Records from a data collection:

★ ★ ★ ★ ★ ★ ★

-- ==== Sys2Proof/Machine/RegMap.lean ====
section
/-!
DEFINITION. The parameter map (R454 to R459): the field tables of the manual's chapters, which words exist, what a
field may hold and what it resets to. Each row gives an offset, how many words repeat it, their stride, and the fields;
bits that no field names are reserved and must be written 0 (R13).
-/
namespace Sys2Proof.Machine

/-- The access kinds of R10 and Table 19-2. -/
inductive Access where
  | ro | rw | rwl | wo | w1c | live
  deriving DecidableEq, Repr

/-- A field of a register: its bits, access, reset value, and the values it may be given. -/
structure RegField where
  hi : Nat
  lo : Nat
  acc : Access
  reset : Nat
  min : Nat
  max : Nat
  deriving DecidableEq, Repr

/-- A row of a field table: a word, or `count` words `stride` bytes apart. -/
structure RegRow where
  off : Nat
  count : Nat
  stride : Nat
  fields : List RegField
  deriving DecidableEq, Repr

/-- A field that may hold any value of its width. -/
def fld (hi lo : Nat) (acc : Access) (reset : Nat) : RegField := ⟨hi, lo, acc, reset, 0, 2 ^ (hi - lo + 1) - 1⟩

/-- A field that may hold the values `min` to `max`. -/
def rng (hi lo : Nat) (acc : Access) (reset min max : Nat) : RegField := ⟨hi, lo, acc, reset, min, max⟩

/-- A row of a table. -/
def rows (off count stride : Nat) (fields : List RegField) : RegRow := ⟨off, count, stride, fields⟩

/-- Block 0x13, instances 0x000 to 0x02F (R456). -/
def regsChannel : List RegRow := [
  rows 0x000 1 0x4 [fld 27 16 .rwl 0x0, rng 9 8 .rwl 0x0 0 2, fld 7 7 .rwl 0x0, fld 4 3 .rwl 0x0], -- CH_CFG
  rows 0x004 1 0x4 [fld 19 0 .ro 0x0], -- CH_CMP
  rows 0x008 1 0x4 [rng 30 16 .rwl 0x0 0 19200, rng 14 0 .rwl 0x0 0 19200], -- CH_DT
  rows 0x00C 1 0x4 [fld 15 15 .ro 0x0, fld 14 14 .w1c 0x0, fld 13 13 .w1c 0x0, fld 12 12 .w1c 0x0], -- CH_STATUS
  rows 0x010 1 0x4 [fld 31 16 .rw 0x0, fld 15 0 .rw 0x0]] -- CH_CNT

/-- Block 0x12, instances 0x000 to 0x02F (R456). -/
def regsCell : List RegRow := [
  rows 0x000 1 0x4 [rng 23 16 .rwl 0x0 0 47, fld 10 8 .rwl 0x0, fld 0 0 .rwl 0x0], -- CELL_CFG
  rows 0x004 1 0x4 [fld 31 16 .ro 0x0, fld 15 0 .rwl 0x0], -- CELL_ROSE
  rows 0x008 1 0x4 [fld 20 0 .ro 0x0], -- CELL_PHS
  rows 0x00C 1 0x4 [fld 31 29 .ro 0x0, fld 23 16 .ro 0x0, fld 15 0 .ro 0x0], -- CELL_STATE
  rows 0x010 1 0x4 [fld 31 26 .rwl 0x0, fld 25 16 .rwl 0x3FF, fld 15 0 .rwl 0x0], -- CELL_SENSE
  rows 0x020 11 0x4 [fld 31 0 .ro 0x0]] -- TEL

★ ★ ★ ★ ★ ★ ★

* Work item *
Please reproduce, exactly as written, the lines of the records from the first line through the one containing "rows 0x004 1 0x4 [fld 31".

* Problem solution *
-- ==== Sys2Proof/Machine/RegMap.lean ====
section
/-!
DEFINITION. The parameter map (R454 to R459): the field tables of the manual's chapters, which words exist, what a
field may hold and what it resets to. Each row gives an offset, how many words repeat it, their stride, and the fields;
bits that no field names are reserved and must be written 0 (R13).
-/
namespace Sys2Proof.Machine

/-- The access kinds of R10 and Table 19-2. -/
inductive Access where
  | ro | rw | rwl | wo | w1c | live
  deriving DecidableEq, Repr

/-- A field of a register: its bits, access, reset value, and the values it may be given. -/
structure RegField where
  hi : Nat
  lo : Nat
  acc : Access
  reset : Nat
  min : Nat
  max : Nat
  deriving DecidableEq, Repr

/-- A row of a field table: a word, or `count` words `stride` bytes apart. -/
structure RegRow where
  off : Nat
  count : Nat
  stride : Nat
  fields : List RegField
  deriving DecidableEq, Repr

/-- A field that may hold any value of its width. -/
def fld (hi lo : Nat) (acc : Access) (reset : Nat) : RegField := ⟨hi, lo, acc, reset, 0, 2 ^ (hi - lo + 1) - 1⟩

/-- A field that may hold the values `min` to `max`. -/
def rng (hi lo : Nat) (acc : Access) (reset min max : Nat) : RegField := ⟨hi, lo, acc, reset, min, max⟩

/-- A row of a table. -/
def rows (off count stride : Nat) (fields : List RegField) : RegRow := ⟨off, count, stride, fields⟩

/-- Block 0x13, instances 0x000 to 0x02F (R456). -/
def regsChannel : List RegRow := [
  rows 0x000 1 0x4 [fld 27 16 .rwl 0x0, rng 9 8 .rwl 0x0 0 2, fld 7 7 .rwl 0x0, fld 4 3 .rwl 0x0], -- CH_CFG
  rows 0x004 1 0x4 [fld 19 0 .ro 0x0], -- CH_CMP
  rows 0x008 1 0x4 [rng 30 16 .rwl 0x0 0 19200, rng 14 0 .rwl 0x0 0 19200], -- CH_DT
  rows 0x00C 1 0x4 [fld 15 15 .ro 0x0, fld 14 14 .w1c 0x0, fld 13 13 .w1c 0x0, fld 12 12 .w1c 0x0], -- CH_STATUS
  rows 0x010 1 0x4 [fld 31 16 .rw 0x0, fld 15 0 .rw 0x0]] -- CH_CNT

/-- Block 0x12, instances 0x000 to 0x02F (R456). -/
def regsCell : List RegRow := [
  rows 0x000 1 0x4 [rng 23 16 .rwl 0x0 0 47, fld 10 8 .rwl 0x0, fld 0 0 .rwl 0x0], -- CELL_CFG
  rows 0x004 1 0x4 [fld 31 16 .ro 0x0, fld 15 0 .rwl 0x0], -- CELL_ROSE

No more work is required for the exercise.